Medieval hot spots like Kraków and Gdańsk vie with the lively capital of Warsaw in Poland. Meanwhile, woods, rivers, lakes and hills can be found away from the cities. It has an incredible history to explore, from the turn of the first millennium to its tragic involvement in World War II.

Poland uses the Polish zloty as its currency. The pound to zloty rate at the close of yesterday was 1 to 5.055.

Czech Republic

This fascinating country’s capital, Prague, may be more associated with stag dos than culture these days, but there’s plenty more to Czech Republic than drunken men dressed in morph suits. Prague itself is a historical playground, boasting a medieval core that shows what the city would have looked like 500 years ago. Meanwhile, outside the city there are historic castles and palaces to explore.

The country uses the Czech koruna as currency. The pound to koruna rate was 31.29 at the close of play on 17 January.


This Scandinavian country has been making waves recently as the concept of hygge (a feeling or mood that comes from taking genuine pleasure in making ordinary, everyday moments more meaningful, beautiful or special) has gained popularity and swept across Europe. Denmark’s landscape is defined by water and boasts many islands, each with its own unique character.

It uses the Danish krone; the pound to krone rate finished at 1 to 8.60 yesterday.

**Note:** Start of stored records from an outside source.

-- ==== Sys2Proof/Tests/Slice0.lean ====
section
/-! SUPPORT. The model's own tests. First: an ill-formed operand for each check of Syntax. Then: unit instructions read from words that
R198 and R199 spell, commands with the results that the manual states, and for each statement with hypotheses a state and operands
that meet them. -/
namespace Sys2Proof.Tests

open Sys2Proof Sys2Proof.Machine

-- One theorem at a time: each kernel evaluation would otherwise hold a thread of its own.
set_option Elab.async false

/-! ### Small states -/

abbrev R : Machine.State := State.reset

/-- Fields of the physical function take values. -/
def sets (rs : List (Fld × Nat)) (s : Machine.State) : Machine.State := rs.foldl (fun s r => wr0 s r.1 r.2) s

/-- Function 0 may receive writes, and a submission doorbell for one command is latched. -/
def host : FnSt := { fnZero with bme := true, latched := [1, 0, 0, 0] }

/-- A Slate that reads ring 0 of the physical function; key slot 0 is ACTIVE. -/
def slate : Machine.State :=
  { sets [(sqFld PCI_SQ_EN 0, 1), (fldAt KEY_SLOT_STATE 0 8, 1)] R with
    frame := { frameZero with phase := .slate, kind := .frame, wrapDone := false }, fns := [(0, host)] }

/-- A frame's Roll, and its Wrap. -/
def roll : Machine.State := { R with frame := { frameZero with phase := .roll, kind := .frame, wrapDone := false } }
def wrapOf (q : List WrapItem) : Machine.State :=
  { R with frame := { frameZero with phase := .wrap, kind := .frame, wrapDone := false }, wrapQ := q, fns := [(0, host)] }

def h0 : CmdHdr := ⟨0, 0, 7, false⟩
def u0 : BankId := ⟨0, 0, 0⟩
/-- The last bank of the last shared channel. -/
def uLast : BankId := ⟨31, 31, 31⟩

/-! ### Ill-formed operands -/

def badHdr : CmdHdr := ⟨32, 0, 0, false⟩
def badRing : CmdHdr := ⟨0, 4, 0, false⟩
def badBank : BankId := ⟨0, 32, 0⟩
def stage0 : StageIn := ⟨0, 0, 0, [], 0, 0, 2, false, 0⟩
def desc0 : DmaDesc := ⟨1, false, false, 1, 1, 0, 0, false, 0, 0, 0, 0, 64, 64, 0, false⟩
def pkt0 : Packet := ⟨1, 0, 0, 0, 0, false, false, false, 0, 63, 0, 0, 0, 0, 0, 0, [], true, false⟩
def img0 : TableImage := ⟨false, []⟩

/-- Each is refused by the check of its operands, and only by it: the operands around it are legal. -/
theorem test_ill_formed_registers :
    [Instr.peerSilent 16, .discard 32 0x1000, .discard 0 0x1004, .softReset 4, .softResetDone 4, .blkCtlEnable 4 true, .haltAtTick (2 ^ 24) true,
     .blkErrClear 32 0x1000 0, .registerWrite 0 4 0, .registerWrite 32 0 0, .readToClear 0 (2 ^ 24), .sqDoorbell 0 4 0, .xpdTailWrite 0 8 0,
     .ringHeadWrite 0 (.output 64) 0, .resume 0 8, .csvFirstWrite 32 0, .rgnBoundWrite 32 0 0, .rgnBoundWrite 0 32 0, .conversionDone 32].all
      (fun i => !i.wf) = true := by decide

theorem test_ill_formed_ring_commands :
    [Instr.fence badHdr, .fence badRing, .draft h0 0 9 (List.replicate 9 0), .draft h0 0 2 [0], .tableLoad h0 0 0 0 0 (some img0),
      .tableLoadEffect 0 8,
     .ringFetch 0 4, .torusInstall 0 true 0 [], .revocationComplete 32, .revokeDrained 32].all (fun i => !i.wf) = true := by decide
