-- ==== Sys2Proof/Machine/Move.lean ====
section
/-! DEFINITION. Data movement (40_move.md). -/

namespace Sys2Proof.Machine

/-- `move-register`: `x[A] <- x[B]` (R100). -/
def execMoveRegister (a b : RegIndex) (s : State) : Host.Outcome State Fault Refusal :=
  assignReg a (.reg b) s

/-- `move-immediate`: `x[A] <- zext_32(IMM)` (R101). -/
def execMoveImmediate (a : RegIndex) (imm : Imm) (s : State) : Host.Outcome State Fault Refusal :=
  assignReg a (.imm imm) s

end Sys2Proof.Machine
end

Romania has something for everyone. Urban animals will get a kick out of the vibrant city of Bucharest, while vampire hunters will love the many spooky castles perched on rocky hilltops that inspired the legend of Dracula.

The local currency is the Romanian leu. At the close of yesterday the pound to leu rate was 1 to 5.21.


Finally, guess where else doesn’t use the euro? The United Kingdom! Now could be the perfect time for a staycation, eliminating the need to buy currency. From the beaches of Cornwall to the stunning wilds of the Lake District, the UK has plenty of beautiful holiday destinations to explore.